• _WHAT YOU WILL DO_
Print the lines that run from the line with "(freshCrc s).mem = s.mem := rfl" to the line with "s.cRdata := rfl", keeping both end lines, exactly as they appear in the entries below, and nothing else.
Content starts
-- ==== Sys2Proof/Laws/State.lean ====
section
/-! SUPPORT. One lemma per field per named update of the state, so that no later proof unfolds a record update. -/

namespace Sys2Proof.Machine

/-! ### `freshRdata` -/

@[simp] theorem freshRdata_params (s : State) : (freshRdata s).params = s.params := rfl
@[simp] theorem freshRdata_mem (s : State) : (freshRdata s).mem = s.mem := rfl
@[simp] theorem freshRdata_wr (s : State) : (freshRdata s).wr = s.wr := rfl
@[simp] theorem freshRdata_rd (s : State) : (freshRdata s).rd = s.rd := rfl
@[simp] theorem freshRdata_pbuf (s : State) : (freshRdata s).pbuf = s.pbuf := rfl
@[simp] theorem freshRdata_cbuf (s : State) : (freshRdata s).cbuf = s.cbuf := rfl
@[simp] theorem freshRdata_kbuf (s : State) : (freshRdata s).kbuf = s.kbuf := rfl
@[simp] theorem freshRdata_bin (s : State) : (freshRdata s).bin = s.bin := rfl
@[simp] theorem freshRdata_bout (s : State) : (freshRdata s).bout = s.bout := rfl
@[simp] theorem freshRdata_pInflight (s : State) : (freshRdata s).pInflight = s.pInflight := rfl
@[simp] theorem freshRdata_cInflight (s : State) : (freshRdata s).cInflight = s.cInflight := rfl
@[simp] theorem freshRdata_pRsp (s : State) : (freshRdata s).pRsp = s.pRsp := rfl
@[simp] theorem freshRdata_cRsp (s : State) : (freshRdata s).cRsp = s.cRsp := rfl
@[simp] theorem freshRdata_kRsp (s : State) : (freshRdata s).kRsp = s.kRsp := rfl
@[simp] theorem freshRdata_bRsp (s : State) : (freshRdata s).bRsp = s.bRsp := rfl
@[simp] theorem freshRdata_cRdata (s : State) : (freshRdata s).cRdata = Config.freeRdata s.draws % 2 ^ s.params.width := rfl
@[simp] theorem freshRdata_kCrc (s : State) : (freshRdata s).kCrc = s.kCrc := rfl
@[simp] theorem freshRdata_pWdata (s : State) : (freshRdata s).pWdata = s.pWdata := rfl
@[simp] theorem freshRdata_port (s : State) : (freshRdata s).port = s.port := rfl
@[simp] theorem freshRdata_inputs (s : State) : (freshRdata s).inputs = s.inputs := rfl
@[simp] theorem freshRdata_resetSeen (s : State) : (freshRdata s).resetSeen = s.resetSeen := rfl
@[simp] theorem freshRdata_draws (s : State) : (freshRdata s).draws = s.draws + 1 := rfl

/-! ### `freshCrc` -/

@[simp] theorem freshCrc_params (s : State) : (freshCrc s).params = s.params := rfl
@[simp] theorem freshCrc_mem (s : State) : (freshCrc s).mem = s.mem := rfl
@[simp] theorem freshCrc_wr (s : State) : (freshCrc s).wr = s.wr := rfl
@[simp] theorem freshCrc_rd (s : State) : (freshCrc s).rd = s.rd := rfl
@[simp] theorem freshCrc_pbuf (s : State) : (freshCrc s).pbuf = s.pbuf := rfl
@[simp] theorem freshCrc_cbuf (s : State) : (freshCrc s).cbuf = s.cbuf := rfl
@[simp] theorem freshCrc_kbuf (s : State) : (freshCrc s).kbuf = s.kbuf := rfl
@[simp] theorem freshCrc_bin (s : State) : (freshCrc s).bin = s.bin := rfl
@[simp] theorem freshCrc_bout (s : State) : (freshCrc s).bout = s.bout := rfl
@[simp] theorem freshCrc_pInflight (s : State) : (freshCrc s).pInflight = s.pInflight := rfl
@[simp] theorem freshCrc_cInflight (s : State) : (freshCrc s).cInflight = s.cInflight := rfl
@[simp] theorem freshCrc_pRsp (s : State) : (freshCrc s).pRsp = s.pRsp := rfl
@[simp] theorem freshCrc_cRsp (s : State) : (freshCrc s).cRsp = s.cRsp := rfl
@[simp] theorem freshCrc_kRsp (s : State) : (freshCrc s).kRsp = s.kRsp := rfl
@[simp] theorem freshCrc_bRsp (s : State) : (freshCrc s).bRsp = s.bRsp := rfl
@[simp] theorem freshCrc_cRdata (s : State) : (freshCrc s).cRdata = s.cRdata := rfl
@[simp] theorem freshCrc_kCrc (s : State) : (freshCrc s).kCrc = Config.freeCrc s.draws := rfl
@[simp] theorem freshCrc_pWdata (s : State) : (freshCrc s).pWdata = s.pWdata := rfl
@[simp] theorem freshCrc_port (s : State) : (freshCrc s).port = s.port := rfl
@[simp] theorem freshCrc_inputs (s : State) : (freshCrc s).inputs = s.inputs := rfl
@[simp] theorem freshCrc_resetSeen (s : State) : (freshCrc s).resetSeen = s.resetSeen := rfl
@[simp] theorem freshCrc_draws (s : State) : (freshCrc s).draws = s.draws + 1 := rfl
Content ends
• _TASK RESPONSE_
@[simp] theorem freshCrc_mem (s : State) : (freshCrc s).mem = s.mem := rfl
@[simp] theorem freshCrc_wr (s : State) : (freshCrc s).wr = s.wr := rfl
@[simp] theorem freshCrc_rd (s : State) : (freshCrc s).rd = s.rd := rfl
@[simp] theorem freshCrc_pbuf (s : State) : (freshCrc s).pbuf = s.pbuf := rfl
@[simp] theorem freshCrc_cbuf (s : State) : (freshCrc s).cbuf = s.cbuf := rfl
@[simp] theorem freshCrc_kbuf (s : State) : (freshCrc s).kbuf = s.kbuf := rfl
@[simp] theorem freshCrc_bin (s : State) : (freshCrc s).bin = s.bin := rfl
@[simp] theorem freshCrc_bout (s : State) : (freshCrc s).bout = s.bout := rfl
@[simp] theorem freshCrc_pInflight (s : State) : (freshCrc s).pInflight = s.pInflight := rfl
@[simp] theorem freshCrc_cInflight (s : State) : (freshCrc s).cInflight = s.cInflight := rfl
@[simp] theorem freshCrc_pRsp (s : State) : (freshCrc s).pRsp = s.pRsp := rfl
@[simp] theorem freshCrc_cRsp (s : State) : (freshCrc s).cRsp = s.cRsp := rfl
@[simp] theorem freshCrc_kRsp (s : State) : (freshCrc s).kRsp = s.kRsp := rfl
@[simp] theorem freshCrc_bRsp (s : State) : (freshCrc s).bRsp = s.bRsp := rfl
@[simp] theorem freshCrc_cRdata (s : State) : (freshCrc s).cRdata = s.cRdata := rfl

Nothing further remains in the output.